Your goal: The listing below contains a span that opens with the line containing "(R171, R336). -/" and closes with the line containing "p.run.reread = true)". Return that span exactly.
· · · ·
/-- What a map mismatch changes, when it is found first: the Hall, its event, and the error log with what it fires (R207, R419). -/
theorem Dev.mapMismatch_eq {d : Dev} {b : Nat} (h : (d.chip.bundle b).mismatch = false) : ∃ integ snap cnt tot, d.mapMismatch b =
    { d.flag F.HALL_INT_STATUS_MAP_MISMATCH with chip := { d.chip with integ, snap, hall := d.chip.hall.mismatched b }, cnt, tot } := by
  obtain ⟨integ, snap, cnt, tot, hlog, -, -⟩ := log_eq ((d.onHall fun x => x.mismatched b).flag F.HALL_INT_STATUS_MAP_MISMATCH)
    { cls := clsBundle, kind := 4, index := b, room := 0xFF }
  have hsteps : d.mapMismatch b = (((d.onHall fun x => x.mismatched b).flag F.HALL_INT_STATUS_MAP_MISMATCH).log
      { cls := clsBundle, kind := 4, index := b, room := 0xFF }).chanErr 2 b := by
    unfold Dev.mapMismatch
    rw [if_neg (by simp [h])]
    rfl
  rw [hsteps, hlog]
  exact ⟨_, snap, cnt, tot, rfl⟩

/-! ## Payloads -/

/-- A word without errors is read as it stands (R167). -/
theorem Dev.eccWord_clean {d : Dev} {core w : Nat} (h : Tab.get 0 d.chip.tow.errs (wordKey core w) = 0) : d.eccWord core w = d := by
  unfold Dev.eccWord
  simp only [h]

/-- Words without errors are read as they stand (R167). -/
theorem Dev.readWords_clean {d : Dev} {core a n : Nat} (h : ∀ w ∈ wordsOf a n, Tab.get 0 d.chip.tow.errs (wordKey core w) = 0) :
    d.readWords core a n = d :=
  List.foldlRecOn (motive := fun e => e = d) (wordsOf a n) (fun d w => d.eccWord core w) rfl fun _ he w hw => by
    rw [he]
    exact Dev.eccWord_clean (h w hw)

/-- The slice that a tower's run reads for a place (R171, R336). -/
def Chip.sourceCore (c : Chip) (p : Place) : Nat := c.physCore (endpointOf p.run.bundle * 16 + p.run.srcUnit / 16 % 16) (p.run.srcUnit % 16)

/-- A tower's slot that is read from a slice without errors carries the bytes and marks that stand there (R171). -/
theorem Dev.fetchPlace_read {s : State} {d : Dev} {p : Place} (gen : List Byte) (hrep : p.replay = false) (hread : p.run.reread = true)
    (hkind : p.run.dkind ≠ 6) (hep : endpointOf p.run.bundle < 8) (hwr : d.wr = []) (hin : p.run.srcAddr + 112 * p.index + 112 ≤ sliceBytes)
    (herr : ∀ w ∈ wordsOf (p.run.srcAddr + 112 * p.index) 112, Tab.get 0 d.chip.tow.errs (wordKey (d.chip.sourceCore p) w) = 0) :
    d.fetchPlace s p gen = (⟨s.mem.bytes (pantryAddr (d.chip.sourceCore p) (p.run.srcAddr + 112 * p.index)) 112,
      maskOf 7 fun w => d.husked (wordKey (d.chip.sourceCore p) ((p.run.srcAddr + 112 * p.index) / 16 + w))⟩, d) := by
  have hwords : d.readWords (d.chip.sourceCore p) (p.run.srcAddr + 112 * p.index) 112 = d := Dev.readWords_clean herr
  have htower : d.readTower s p = (⟨d.bytesOf s (d.chip.sourceCore p) (p.run.srcAddr + 112 * p.index) 112,
      maskOf 7 fun w => d.husked (wordKey (d.chip.sourceCore p) ((p.run.srcAddr + 112 * p.index) / 16 + w))⟩, d) := by
    unfold Dev.readTower
    unfold Chip.sourceCore at hwords ⊢
    simp only [hwords]
    rfl
  simp only [Dev.fetchPlace, Dev.payloadOf, hrep, hread, hep, Bool.false_eq_true, if_false, if_true, htower, Dev.bytesOf_inside hwr s _ hin]
  simp [hkind]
· · · ·
Task result:
/-- The slice that a tower's run reads for a place (R171, R336). -/
def Chip.sourceCore (c : Chip) (p : Place) : Nat := c.physCore (endpointOf p.run.bundle * 16 + p.run.srcUnit / 16 % 16) (p.run.srcUnit % 16)

/-- A tower's slot that is read from a slice without errors carries the bytes and marks that stand there (R171). -/
theorem Dev.fetchPlace_read {s : State} {d : Dev} {p : Place} (gen : List Byte) (hrep : p.replay = false) (hread : p.run.reread = true)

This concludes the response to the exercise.